Lui n’a jamais vécu cet « avant ». Mais trois ans lui ont suffit pour comprendre le marché :
« Cette année on vend 850 000 litres de lait pour 340 euros. L’an dernier, c’était 400 euros car la concurrence avait moins à vendre, ça fait moins 15 % d’une année à l’autre. C’est beaucoup trop, il faut fixer des minima. Faire de la qualité supérieure rapporte plus, mais pas assez pour amortir l’investissement. C’est un cercle vicieux qui se répercute sur le consommateur. »
« Est-ce la bonne méthode pour se faire entendre ? »
Une ambulance passe, la quinzaine de tracteurs s’écarte en quelques secondes avec une fluidité exemplaire. Les agriculteurs de la Loire veulent se faire entendre mais ne veulent pour l’instant durcir davantage le mouvement. Samuel est mitigé sur la question :
« On a déversé quelques déchets sur des parking de grandes surfaces, c’est vrai. Mais faut voir les vidéos des mecs dans le Nord. Ils font bien pire. Ils ont du culot. Je trouve ça impressionnant. Mais est ce que c’est la bonne méthode pour se faire entendre ? Je ne sais pas, honnêtement. »

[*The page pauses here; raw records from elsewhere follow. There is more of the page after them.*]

-- ==== Sys2Proof/Machine/Commands.lean ====
section
/-! DEFINITION. The COMMAND parcels (spec/07, sections 7.3 to 7.6). -/

namespace Sys2Proof.Machine

/-- A command with a panel operand: refused with BAD_INDEX where the operand is not 0 or 1 (R136). -/
def withPanel (panel tag : Byte) (run : Panel → State → State) (s : State) : State :=
  match panelOf panel with
  | none => replyCommand panel tag .badIndex s
  | some p => run p s

/-! ### COMMIT (R142, R144) -/

/-- The reply to a COMMIT that validation refuses (R129). -/
def refusedReply (panel tag : Byte) (r : Refused) : ReplyParcel :=
  { plainReply .command panel tag r.status with detailTable := r.table.code, detailIndex := r.index }

/-- The OK reply to a COMMIT (R129, R144). -/
def commitReply (panel tag : Byte) (d : Disposition) : ReplyParcel :=
  { plainReply .command panel tag .ok with disposition := d }

/-- A COMMIT is executed (R142, R144). -/
def doCommit (panel tag : Byte) (p : Panel) (s : State) : State :=
  if (s.mgmt p).commitPending then replyCommand panel tag .pending s
  else match validate (s.mgmt p).staged (s.mgmt p.other) with
    | some r => offerReply (refusedReply panel tag r) s
    | none =>
      match (s.seq p).run with
      | .disabled => offerReply (commitReply panel tag .applied) (applyCommit p s)
      | .syncing => offerReply (commitReply panel tag .applied) (applyCommit p s)
      | .running =>
        offerReply (commitReply panel tag .pending) (modMgmt p (fun m => { m with commitPending := true }) s)
      | .stretch =>
        offerReply (commitReply panel tag .pending) (modMgmt p (fun m => { m with commitPending := true }) s)

/-- COMMIT (R142). -/
def execCommit (panel tag : Byte) (s : State) : Host.Outcome State Fault Refusal :=
  .next (onRequest (.commit panel tag) (withPanel panel tag (doCommit panel tag)) s)

/-! ### START_PANEL, STOP_PANEL, RESTART_PANEL (R137 to R139) -/

/-- The panel enters SYNCING and its synthesizer is restarted (R24, R44). R24 does not say what an acquire edge of an
acquisition does that this restart cuts short. That the next acquire edge is taken as that of the acquisition that follows, and
so makes a frame start, is the model's choice (DESIGN CHOICE, log 35). -/
def startPanel (p : Panel) (s : State) : State :=
  restartSynth p (modSeq p (fun q =>
    { q with run := .syncing, segment := none, linesDriven := 0, linePos := 0, frameEnd := false }) s)

def doStart (panel tag : Byte) (p : Panel) (s : State) : State :=
  if (s.seq p).run ≠ .disabled ∨ (s.mgmt p).committed = false then replyCommand panel tag .state s
  else replyCommand panel tag .ok (startPanel p s)

/-- START_PANEL (R137). -/
def execStartPanel (panel tag : Byte) (s : State) : Host.Outcome State Fault Refusal :=
  .next (onRequest (.startPanel panel tag) (withPanel panel tag (doStart panel tag)) s)

def doStop (panel tag : Byte) (p : Panel) (s : State) : State :=
  if (s.mgmt p).supLock then replyCommand panel tag .locked s
  else replyCommand panel tag .ok (stopBlocks p (applyPending p s))

/-- STOP_PANEL (R138). -/
def execStopPanel (panel tag : Byte) (s : State) : Host.Outcome State Fault Refusal :=
  .next (onRequest (.stopPanel panel tag) (withPanel panel tag (doStop panel tag)) s)

def doRestart (panel tag : Byte) (p : Panel) (s : State) : State :=
  if (s.seq p).run = .disabled then replyCommand panel tag .state s
  else replyCommand panel tag .ok (restartBlocks p (applyPending p s))

/-- RESTART_PANEL (R139). -/
def execRestartPanel (panel tag : Byte) (s : State) : Host.Outcome State Fault Refusal :=
  .next (onRequest (.restartPanel panel tag) (withPanel panel tag (doRestart panel tag)) s)

/-! ### LOCK_SUPERVISION (R80) -/

/-- The four supervision fields of a descriptor are set equal to another's (R80). -/
def PanelDescriptor.withSupervisionOf (d a : PanelDescriptor) : PanelDescriptor :=
  { d with tolerance := a.tolerance, staleLimit := a.staleLimit, policy := a.policy, fill := a.fill }

/-- The lock is set and the staged supervision fields take the active values (R80). -/
def Mgmt.lock (m : Mgmt) : Mgmt :=
  { m with supLock := true, staged := { m.staged with pd := m.staged.pd.withSupervisionOf m.active.pd } }

def doLock (panel tag : Byte) (p : Panel) (s : State) : State :=
  if (s.mgmt p).commitPending then replyCommand panel tag .pending s
  else replyCommand panel tag .ok (modMgmt p Mgmt.lock s)

/-- LOCK_SUPERVISION (R80). -/
def execLockSupervision (panel tag : Byte) (s : State) : Host.Outcome State Fault Refusal :=
  .next (onRequest (.lockSupervision panel tag) (withPanel panel tag (doLock panel tag)) s)

/-! ### CLEAR_NOTICE (R136, R140, R173) -/

/-- The flag a CLEAR_NOTICE names: BAD_INDEX for no source code, or for a panel-scope source whose panel operand is
not 0 or 1; the panel operand of a part-scope source is not used (R136). -/
def clearTarget (panel source : Byte) : Except Status FlagId :=
  match Source.ofCode source.toNat with
  | none => .error .badIndex
  | some (.part src) => .ok (.part src)
  | some (.panel src) =>
    match panelOf panel with
    | none => .error .badIndex
    | some p => .ok (.panel src p)

/-- The clearing of a flag (R140, R173). -/
def clearFlag (f : FlagId) (s : State) : State := modNotices (fun u => u.setFlag f (u.flag f).cleared) s

def doClear (panel tag source : Byte) (s : State) : State :=
  match clearTarget panel source with
  | .error st => replyCommand panel tag st s
  | .ok f =>
    if f.source.sticky = false then replyCommand panel tag .badCmd s
    else if (s.flag f).state = .inQueue then replyCommand panel tag .state s
    else replyCommand panel tag .ok (clearFlag f s)

/-- CLEAR_NOTICE (R140). -/
def execClearNotice (panel tag source : Byte) (s : State) : Host.Outcome State Fault Refusal :=
  .next (onRequest (.clearNotice panel tag source) (doClear panel tag source) s)

/-! ### RESET_BASELINE (R117, R141) -/

def doResetBaseline (panel tag : Byte) (p : Panel) (s : State) : State :=
  replyCommand panel tag .ok (modTouch p (fun t => { t with reseed := true }) s)

/-- RESET_BASELINE (R141). -/
def execResetBaseline (panel tag : Byte) (s : State) : Host.Outcome State Fault Refusal :=
  .next (onRequest (.resetBaseline panel tag) (withPanel panel tag (doResetBaseline panel tag)) s)

/-! ### RESET_PART (R147, R148) -/

/-- A panel forbids RESET_PART: its supervision lock is set or an active region is locked (R66, R81, R147). -/
def Mgmt.forbidsReset (m : Mgmt) : Bool := m.supLock || m.active.regions.toList.any fun r => r.locked

/-- A NOTICE parcel in transmission no longer moves its flag, which the reset has cleared (R148, R171). -/
def orphaned : OutParcel → OutParcel
  | .notice n => .notice { n with orphan := true }
  | .reply r => .reply r
  | .touch t => .touch t
  | .check c => .check c
  | .capture c => .capture c

/-- The Outbound Queue after RESET_PART: the parcel in transmission and every REPLY stay (R148). -/
def resetQueue (l : Link) : Link :=
  { l with queue := l.begun.map orphaned ++ l.unsent.filter OutParcel.isReply }

/-- The part after RESET_PART's effects, before its reply: every block but the head link at its reset values
(R147, R148). -/
def resetBlocks (s : State) : State :=
  { State.reset with
    resetPin := s.resetPin
    link := resetQueue s.link
    notices := { NoticeUnit.reset with able := s.notices.able }
    openOrders := s.openOrders
    pending := s.pending }

/-- A NOTICE parcel was removed, so the queue reports able (R148, R159, R171). -/
def reportRemoval (before : Link) (s : State) : State :=
  if before.unsent.any OutParcel.isNotice then reportAble s else s

def doResetPart (panel tag : Byte) (s : State) : State :=
  if (s.mgmt .p0).forbidsReset || (s.mgmt .p1).forbidsReset then replyCommand panel tag .locked s
  else replyCommand panel tag .ok (reportRemoval s.link (resetBlocks s))

/-- RESET_PART (R147); it has no panel operand. -/
def execResetPart (panel tag : Byte) (s : State) : Host.Outcome State Fault Refusal :=
  .next (onRequest (.resetPart panel tag) (doResetPart panel tag) s)

/-! ### Unknown commands (R136) -/

/-- UNKNOWN_COMMAND: refused with BAD_CMD (R136). -/
def execUnknownCommand (panel tag code : Byte) (s : State) : Host.Outcome State Fault Refusal :=
  .next (onRequest (.unknownCommand panel tag code) (replyCommand panel tag .badCmd) s)

end Sys2Proof.Machine
end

Les grandes enseignes sont visées par le mouvement, mais tous les agriculteurs ne les diabolisent pas et Samuel est l’un d’entre eux :
« Il y a des industriels honnêtes, qui sont prêts à payer plus cher, à payer le prix juste. Mais si un seul ne suit pas, la concurrence les balayera, ils le savent. En tout cas c’est ce qu’ils nous disent. C’est pour ça qu’il faut réguler. En France mais surtout à l’international. »

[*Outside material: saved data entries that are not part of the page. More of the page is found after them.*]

/-- The conditions on a Frame Timeline, read with its Panel Descriptor and Group Table (R21). -/
structure TimelineFits (t : Tables) : Prop where
  count  : 2 ≤ t.segments.length ∧ t.segments.length ≤ 48
  drives : ∃ e ∈ t.segments, e.kind = .drive
  lines  : ((t.segments.filter fun e => decide (e.kind = .drive)).map fun e => e.lineCount.toNat).sum = t.pd.activeLines
  last   : t.segments.getLast?.map Segment.kind = some .blank
  groups : (∃ e ∈ t.segments, e.kind = .sense) → t.groupList ≠ []

/-- The conditions on a valid region by itself, with the geometry of its Panel Descriptor (R50). -/
structure RegionFits (d : PanelDescriptor) (r : Region) : Prop where
  ordered : r.x0 ≤ r.x1 ∧ r.y0 ≤ r.y1
  inside  : r.x1 < d.width ∧ r.y1 < d.activeLines
  lock    : ¬ (r.capture = true ∧ r.locked = true)
  blocks  : ∀ k, r.UsesBlock k → k ≤ 63

/-- A group lies inside the matrix (R106). -/
def GroupFits (d : PanelDescriptor) (g : Group) : Prop := g.row < d.rows ∧ g.col + g.width ≤ d.columns

/-- A table set passes the commit checks that read its own panel alone: 1, 2, 3, the own pairs of 4, 5 and 7 (R142). -/
structure SelfValid (t : Tables) : Prop where
  descriptor : DescriptorFits t.pd
  timeline   : TimelineFits t
  regions    : ∀ r ∈ t.regions.toList, r.valid = true → RegionFits t.pd r
  apart      : ∀ (i j : Nat) (a b : Region), i ≠ j → t.regions[i]? = some a → t.regions[j]? = some b →
    ∀ k, ¬ (a.UsesBlock k ∧ b.UsesBlock k)
  inside     : ∀ g ∈ t.groupList, GroupFits t.pd g
  cells      : ∀ (i j : Nat) (a b : Group), i ≠ j → t.groupList[i]? = some a → t.groupList[j]? = some b →
    ∀ c ∈ a.cells, c ∉ b.cells
  hops       : t.hops[0] ≠ none

/-- Two table sets of different panels can be in force together: no Retained Store block is in the images of a
region of each (R51), and the two quotas together are at most 92 (R143). -/
structure Together (t u : Tables) : Prop where
  blocks : ∀ a ∈ t.regions.toList, ∀ b ∈ u.regions.toList, ∀ k, ¬ (a.UsesBlock k ∧ b.UsesBlock k)
  quotas : t.pd.quota + u.pd.quota ≤ 92

/-- The table sets a panel works from now, or may work from after its pending commit is applied. -/
def Mgmt.inForceOrPending (m : Mgmt) : List Tables := m.active :: (if m.commitPending then [m.staged] else [])

/-- Every set in force or pending is valid, and those of the two panels go together in every combination (R51, R143). -/
structure TablesOk (m0 m1 : Mgmt) : Prop where
  valid0   : ∀ t ∈ m0.inForceOrPending, SelfValid t
  valid1   : ∀ t ∈ m1.inForceOrPending, SelfValid t
  together : ∀ t ∈ m0.inForceOrPending, ∀ u ∈ m1.inForceOrPending, Together t u

/-- What a lock freezes, the staged copy holds as the active one does (R65, R80, R81). -/
structure LocksHold (m : Mgmt) : Prop where
  region      : ∀ i < 16, (m.active.regions.toList[i]?).map Region.locked = some true →
    m.staged.regions.toList[i]? = m.active.regions.toList[i]?
  supervision : m.supLock = true → sameSupervision m.staged.pd m.active.pd = true

/-- The management state of the part is in order. -/
structure MgmtOk (s : State) : Prop where
  tables : TablesOk (s.mgmt .p0) (s.mgmt .p1)
  locks0 : LocksHold (s.mgmt .p0)
  locks1 : LocksHold (s.mgmt .p1)

/-! ### Region states (R53) -/

/-- An invalid entry and a window region have front state EMPTY and front side FIRST, and a fixed region has front side
FIRST (R53, R63, R64). -/
structure ImagesOk (s : State) : Prop where
  idle  : ∀ (p : Panel) (i : Nat) (r : Region) (st : RegionState), (s.tables p).regions[i]? = some r →
    (s.composer p).regions[i]? = some st → r.valid = false ∨ r.mode = .window → st.front = .empty ∧ st.side = .first
  fixed : ∀ (p : Panel) (i : Nat) (r : Region) (st : RegionState), (s.tables p).regions[i]? = some r →
    (s.composer p).regions[i]? = some st → r.valid = true → r.mode = .fixed → st.side = .first

/-! ### The Line Pool (R1, R2) -/

/-- The pool slots in use: queue entries and held slots of both panels (R1). -/
def State.slotsInUse (s : State) : Nat :=
  (s.ingress .p0).queue.length + (s.ingress .p0).held + (s.ingress .p1).queue.length + (s.ingress .p1).held

/-- Every slot is in one place, and no queue is longer than its active quota (R1, R2). -/
structure PoolOk (s : State) : Prop where
  places : s.freeSlots + s.slotsInUse = Config.poolSlots
  quota  : ∀ p, (s.ingress p).queue.length ≤ (s.pd p).quota

/-! ### Tickets and the Line Queue (R3, R7) -/

/-- The place of a frame number among the tickets, oldest first. -/
def Ingress.ticketPlace (g : Ingress) (f : Word) : Nat := g.tickets.findIdx fun t => decide (t.frame = f)

/-- Entry `b` is after entry `a`: ahead of its frame, or a larger line of the same frame (R7). -/
def LineSlot.after (a b : LineSlot) : Prop := ahead b.frame a.frame = true ∨ (b.frame = a.frame ∧ a.lineNo < b.lineNo)

/-- Each element of a list stands in a relation to the one after it. -/
def Adjacent {α : Type} (r : α → α → Prop) : List α → Prop
  | [] => True
  | [_] => True
  | a :: b :: l => r a b ∧ Adjacent r (b :: l)

/-- The tickets of a panel are as R3 states. -/
structure TicketsOk (g : Ingress) : Prop where
  two     : g.waiting.length ≤ 2
  closed  : ∀ t ∈ g.tickets.dropLast, t.state = .closed
  ordered : Adjacent (fun a b => ahead b.frame a.frame = true) g.tickets
  last    : ∀ t, g.scan = some t → g.lastScan = some t.frame

/-- The Line Queue of a panel: each entry is after the one before it and belongs to a ticket, older tickets'
entries first (R7). -/
structure QueueOk (g : Ingress) : Prop where
  ascending : Adjacent LineSlot.after g.queue
  owned     : ∀ e ∈ g.queue, ∃ t ∈ g.tickets, t.frame = e.frame
  byTicket  : g.queue.Pairwise fun a b => g.ticketPlace a.frame ≤ g.ticketPlace b.frame

/-- Tickets and queues of both panels. -/
structure IngressOk (s : State) : Prop where
  tickets : ∀ p, TicketsOk (s.ingress p)
  queue   : ∀ p, QueueOk (s.ingress p)

/-! ### Panel states (R23, R26, R46, R70) -/

/-- What the panel state says of the other blocks of a panel: the lock state in each panel state (R24, R46), a
segment only in RUNNING (R23, R36), an outcome and a deferred frame start only in STRETCH (R35), a cut acquisition only
in SYNCING (R26; log 32), and the values a DISABLED panel has in the Ingress Unit and the Supervision Unit (R17, R79). -/
structure RunOk (x : PanelState) : Prop where
  unlocked : x.seq.run = .syncing → x.seq.locked = false
  locked   : x.seq.run = .running ∨ x.seq.run = .stretch → x.seq.locked = true
  segment  : x.seq.segment.isSome = true ↔ x.seq.run = .running
  outcome  : x.seq.run ≠ .stretch → x.seq.outcome = .none ∧ x.seq.deferred = false
  cut      : x.seq.cutShort = true → x.seq.run = .syncing
  stopped  : x.seq.run = .disabled → x.ingress = Ingress.reset ∧ x.sup = Supervision.reset

/-! ### The Sense Arbiter (R83, R84, R90) -/

/-- How many halves a panel holds. -/
def Arbiter.heldBy (r : Arbiter) (p : Panel) : Nat :=
  (if r.a.holder = some p then 1 else 0) + (if r.b.holder = some p then 1 else 0)

/-- The phases in which a panel holds halves (R83). -/
def SensePhase.holds : SensePhase → Bool
  | .none => false | .request => false | .switch => true | .setup => true | .burst => true | .hold => true

/-- What one panel has with the arbiter fits its sequencer and the halves (R30, R37 to R39, R83 to R87; logs 10 and 12). -/
structure ClaimOk (s : State) (p : Panel) : Prop where
  one      : (s.claim p).request = none ∨ (s.claim p).window = none
  held     : s.arb.heldBy p = (match (s.claim p).window with | none => 0 | some w => w.need)
  need     : ∀ w, (s.claim p).window = some w → w.need = 1 ∨ w.need = 2
  wanted   : ∀ r, (s.claim p).request = some r → r.need = 1 ∨ r.need = 2
  window   : (s.claim p).window.isSome = true ↔ (s.seq p).phase.holds = true
  bursting : ∀ w, (s.claim p).window = some w → (w.burst.isSome = true ↔ (s.seq p).phase = .burst)
  request  : (s.seq p).phase = .request ↔ ∃ r, (s.claim p).request = some r ∧ r.cls = .timeline
  timeline : ∀ r, (s.claim p).request = some r → r.cls = .timeline → (s.seq p).run = .running ∧ r.deadline.isSome = true
  free     : ∀ r, (s.claim p).request = some r → r.cls = .free →
    (s.seq p).run = .stretch ∧ (s.seq p).outcome = .none ∧ r.deadline = none
  idle     : (s.seq p).run = .disabled ∨ (s.seq p).run = .syncing → s.claim p = SenseClaim.reset
  segment  : (s.seq p).run = .running → s.claim p ≠ SenseClaim.reset → (s.currentSegment p).map Segment.kind = some .sense

/-- A reservation is held for a waiting TIMELINE request of need 2, of at least one half, and of halves no panel holds (R90;
log 11). -/
structure ReservationOk (s : State) : Prop where
  waits : ∀ v, s.arb.reservation = some v → s.waitsForTwo v.panel = true
  half  : ∀ v, s.arb.reservation = some v → v.a = true ∨ v.b = true
  freeA : ∀ v, s.arb.reservation = some v → v.a = true → s.arb.a.holder = none
  freeB : ∀ v, s.arb.reservation = some v → v.b = true → s.arb.b.holder = none

/-- The arbiter and both panels' claims on it; no request waits whose need can be met (R88). -/
structure SenseOk (s : State) : Prop where
  claim       : ∀ p, ClaimOk s p
  reservation : ReservationOk s
  settled     : ∀ p, s.canGrant p = false

/-! ### The head link and the notices (R158, R165 to R171) -/

def OutParcel.isTouchOf (p : Panel) : OutParcel → Bool | .touch t => decide (t.panel = p) | _ => false
def OutParcel.isCheckOf (p : Panel) : OutParcel → Bool | .check c => decide (c.panel = p) | _ => false

/-- A NOTICE parcel of a flag that has not been reset since the parcel was built. -/
def OutParcel.isNoticeOf (f : FlagId) : OutParcel → Bool
  | .notice n => decide (n.flag = f) && !n.orphan
  | _ => false

/-- The Outbound Queue keeps its caps (R158), counted over the unsent parcels for TOUCH and CHECK (R159). -/
structure QueueCaps (l : Link) : Prop where
  reply   : l.queue.countP OutParcel.isReply = l.replyCount
  replies : l.replyCount ≤ Config.replyCap
  notice  : l.queue.countP OutParcel.isNotice ≤ 1
  capture : l.queue.countP OutParcel.isCapture ≤ Config.captureCap
  touch   : ∀ p, l.unsent.countP (OutParcel.isTouchOf p) ≤ 1
  check   : ∀ p, l.unsent.countP (OutParcel.isCheckOf p) ≤ 1
  sending : l.sending.isSome = true → l.queue ≠ []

Dans une tribune publiée sur Rue89, un citoyen s’interrogeait justement sur une certaine forme d’incohérence des positions des éleveurs, à « s’endetter pour pouvoir jouer le jeu de la modernité » et de la grande distribution, qui contraint au final à « produire des denrées de mauvaise qualité ».
« 300 heures mensuelles pour 1000 à 1500 euros »
L’idée de régulation fait à peu près l’unanimité. Nicolas, 31 ans, va même plus loin :
« Il faut taxer aux frontières. Le consommateur achète le produit le moins cher et c’est bien normal. Si un fruit importé d’Uruguay te coûte moins cher que celui produit en bas de chez toi, rien ne peut fonctionner de manière juste. Taxer aux frontières ferait du bien à tout le monde. Aux producteurs bien sûr, aux consommateurs aussi, car ce serait plus sain. Pour la planète également. »
Associé à son frère sur une exploitation laitière de Saint-Joseph (Loire) qui compte 250 chèvres et 50 bovins, il semble fatigué. C’est à l’ombre et avec une boisson fraîche qu’il raconte son quotidien :
« 300 heures mensuelles, pour 1000 à 1500 euros. J’évite de calculer à l’heure, du coup. On aimerait employer. Mais là encore le calcul est simple : 40 000 euros annuels avec les charges. Aucun employé agricole ne peut rapporter autant s’il est aux 35 heures. Même avec des subventions. Ce qu’on veut c’est vivre de notre métier. »
En vivre mais aussi le transmettre. Nicolas n’a pas d’enfant mais trois neveux qui ont grandi sur l’exploitation et qui pourraient peut-être la reprendre :
« Le plus âgé a 14 ans et commence à s’orienter pour reprendre l’affaire. Mais j’ai peur que d’ici à ce qu’il reprenne le flambeau, il faille 600 heures mensuelles au lieu de 300 pour gagner autant. J’ai peur que le métier devienne invivable, déjà qu’il est moins viable chaque année. »
Le mouvement de protestation qui s’est installé à Solaize vers 6 heures ce matin doit continuer jusqu’à la fin de journée. Les éleveurs attendent « un message fort des pouvoirs publics ». Même si, comme le résume Nicolas, « tout ne va pas s’arranger en un jour ». « C’est une prise de conscience qu’il faut appliquer sur le long terme », estime-t-il.